Trabajo en Las Ramblas de Barcelona, mi ciudad natal, frente al Mercat de La Boqueria, el que fuera uno de los mejores mercados de abastos de la ciudad.

Hoy La Boqueria es un parque temático colapsado de turistas en el que las paradas se han convertido en kioscos de zumos y por el que es imposible transitar con un carrito de la compra.

Los tenderos están hasta las narices, “malditos cruceros” protestan cuando consigues acceder al puesto “estamos sufriendo una invasión en toda regla”. Y no les falta razón.

Barcelona se ha convertido en una ciudad-gran-almacén paradigma del turismo insostenible, víctima de un modelo devastador que aparece perfectamente reseñado en el documental El síndrome de Venecia.

Los grupos ecologistas y las plataformas ciudadanas venecianas llevan años denunciando el impacto medioambiental que causa en la gran laguna el incesante tránsito de lanchas motoras y supercruceros.

Además del vertido de combustible y lubricantes que envenenan sus aguas, estas moles flotantes de hasta 350 metros de largo, 70 de altura y 200.000 toneladas de peso, remueven constantemente los sedimentos del fondo y desplazan a su paso un gran volumen de agua.
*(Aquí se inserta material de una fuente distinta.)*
-- ==== Sys2Proof/Laws/Crc.lean ====
section
/-!
SUPPORT. The checksum's algebra: the shift is linear over XOR and one to one, low zero bits are shifted out, and bytes fold
one after another (40_crc32.md R71, R72, R73).
-/

namespace Sys2Proof.Machine

@[simp] theorem crcFold_nil (c : BitVec 32) : crcFold c [] = c := rfl

@[simp] theorem crcFold_cons (c : BitVec 32) (b : Byte) (bs : List Byte) :
    crcFold c (b :: bs) = crcFold (crcStep c b) bs := rfl

/-- Incrementality of the register (40_crc32.md R73 (c)). -/
theorem crcFold_append_bytes (c : BitVec 32) (bs cs : List Byte) :
    crcFold c (bs ++ cs) = crcFold (crcFold c bs) cs := by
  induction bs generalizing c with
  | nil => rfl
  | cons b bs ih => exact ih _

/-- The final XOR undoes itself. -/
@[simp] theorem crcFinish_crcFinish (c : BitVec 32) : crcFinish (crcFinish c) = c := by
  simp [crcFinish]

/-- The shift is linear over XOR. -/
theorem crcShift_xor (a b : BitVec 32) : crcShift (a ^^^ b) = crcShift a ^^^ crcShift b := by
  have e : (a ^^^ b) >>> 1 = a >>> 1 ^^^ b >>> 1 := BitVec.ushiftRight_xor_distrib a b 1
  unfold crcShift
  rw [BitVec.getLsbD_xor, e]
  cases ha : a.getLsbD 0 <;> cases hb : b.getLsbD 0 <;> simp
  · rw [BitVec.xor_assoc]
  · rw [BitVec.xor_assoc, BitVec.xor_assoc, BitVec.xor_comm 0xEDB88320#32]
  · rw [BitVec.xor_assoc, ← BitVec.xor_assoc 0xEDB88320#32, BitVec.xor_comm 0xEDB88320#32, BitVec.xor_assoc,
      BitVec.xor_self, BitVec.xor_zero]

theorem crcShifts_xor (k : Nat) (a b : BitVec 32) : crcShifts k (a ^^^ b) = crcShifts k a ^^^ crcShifts k b := by
  induction k generalizing a b with
  | zero => rfl
  | succ k ih => rw [crcShifts, crcShift_xor, ih, crcShifts, crcShifts]

theorem crcShifts_add (j k : Nat) (c : BitVec 32) : crcShifts (j + k) c = crcShifts k (crcShifts j c) := by
  induction j generalizing c with
  | zero => simp [crcShifts]
  | succ j ih => rw [Nat.succ_add, crcShifts, ih, crcShifts]

@[simp] theorem crcShifts_zero_word (k : Nat) : crcShifts k 0#32 = 0#32 := by
  induction k with
  | zero => rfl
  | succ k ih =>
    have e : crcShift 0#32 = 0#32 := by decide
    rw [crcShifts, e, ih]

/-- A word whose low `k` bits are zero is shifted down by `k` shifts. -/
theorem crcShifts_of_low_zero (k : Nat) (c : BitVec 32) (h : ∀ i, i < k → c.getLsbD i = false) :
    crcShifts k c = c >>> k := by
  induction k generalizing c with
  | zero => simp [crcShifts]
  | succ k ih =>
    have e : crcShift c = c >>> 1 := by rw [crcShift, h 0 (by omega)]; rfl
    rw [crcShifts, e, ih]
    · rw [← BitVec.shiftRight_add, Nat.add_comm]
    · intro i hi
      rw [BitVec.getLsbD_ushiftRight]
      exact h _ (by omega)

/-- The shift is one to one: bit 31 of the result tells bit 0 of the operand. -/
theorem crcShift_eq_zero {c : BitVec 32} (h : crcShift c = 0#32) : c = 0#32 := by
  unfold crcShift at h
  split at h
  · exfalso
    have e := congrArg (fun x : BitVec 32 => x.getLsbD 31) h
    simp at e
  · rename_i h0
    apply BitVec.eq_of_getLsbD_eq
    intro i hi
    cases i with
    | zero => simpa using h0
    | succ i =>
      have e := congrArg (fun x : BitVec 32 => x.getLsbD i) h
      simp only [BitVec.getLsbD_ushiftRight, BitVec.getLsbD_zero] at e
      rw [Nat.add_comm, e]
      simp

theorem crcShifts_eq_zero {k : Nat} {c : BitVec 32} (h : crcShifts k c = 0#32) : c = 0#32 := by
  induction k generalizing c with
  | zero => exact h
  | succ k ih => exact crcShift_eq_zero (ih h)

theorem crcShifts_injective {k : Nat} {a b : BitVec 32} (h : crcShifts k a = crcShifts k b) : a = b := by
  have e : crcShifts k (a ^^^ b) = 0#32 := by rw [crcShifts_xor, h, BitVec.xor_self]
  have z := crcShifts_eq_zero e
  have := congrArg (fun x => x ^^^ b) z
  simpa [BitVec.xor_assoc] using this

/-- Two registers that differ stay different over the same bytes. -/
theorem crcFold_injective {bs : List Byte} {c d : BitVec 32} (h : crcFold c bs = crcFold d bs) : c = d := by
  induction bs generalizing c d with
  | nil => exact h
  | cons b bs ih =>
    have e := crcShifts_injective (ih h)
    have := congrArg (fun x => x ^^^ b.setWidth 32) e
    simpa [BitVec.xor_assoc] using this

/-- Two bytes that differ leave different registers. -/
theorem crcStep_byte_injective {c : BitVec 32} {x y : Byte} (h : crcStep c x = crcStep c y) : x = y := by
  have e := crcShifts_injective h
  have e2 : x.setWidth 32 = y.setWidth 32 := by
    have := congrArg (fun z => c ^^^ z) e
    simpa [← BitVec.xor_assoc] using this
  have := congrArg (fun z : BitVec 32 => z.setWidth 8) e2
  simpa using this

end Sys2Proof.Machine
end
Las olas golpean y erosionan los cimientos de esta ciudad monumental que se hunde cada vez más rápido como consecuencia del cambio climático. Pero hay más.

Pese a ser una de las pocas capitales del mundo en la que está prohibido el tránsito de automóviles, el aire de Venecia es uno de los más contaminados de Italia por culpa de los cruceros, cada uno de los cuales contamina como 12.000 coches. La causa es que los motores de estos barcos queman fueloil pesado, un combustible miles de veces más contaminante que el diesel de los camiones y que genera altas concentraciones de metano, ozono, dióxido de nitrógeno, dióxido de azufre o las peligrosas partículas finas (PM2,5) que afectan seriamente a la salud humana.

Y luego está el asesinato de la belleza.

Una de las imágenes más aterradoras para cualquier amante del arte y la cultura es la de una de estas batidoras flotantes cruzando el Canal de la Giudecca para plantarse con sus 15 pisos de altura frente a la mismísima Plaza San Marcos. No se me ocurre mayor profanación, peor sacrilegio.

Como casi todos los que la conocimos hace años llevo a Venecia en el alma: por su monumental esplendor, por su patrimonio histórico y artístico, pero sobre todo por la serenidad de sus canales y la quietud de sus callejuelas de violín y gaviotas, hoy infectadas de chiringuitos de souvenirs.

El turismo de masas ha acabado con la ciudad más bella del mundo: la profunda emoción de Aznavour se ha convertido en una inmensa consternación. Y algo así es lo que está pasando ahora en Barcelona.

Cuando el puerto se colapsa con la llegada de los grandes cruceros la esencia de la ciudad condal salta por los aires. El anterior equipo de alcaldía se vanagloriaba de haber conseguido que el Allure of the seas con 8.702 personas a bordo y las principales flotas de cruceros eligieran Barcelona como puerto base. Pero desviaba la miraba a otro lado cuando muchos empezamos a denunciar que los más de 40.000 cruceristas que desembarcan a diario suben Ramblas arriba mirando, tocando, meando, escupiendo, sembrando de residuos las calles y colapsando los servicios de limpieza sin generar apenas beneficio, pues gozan del “all included” a bordo.  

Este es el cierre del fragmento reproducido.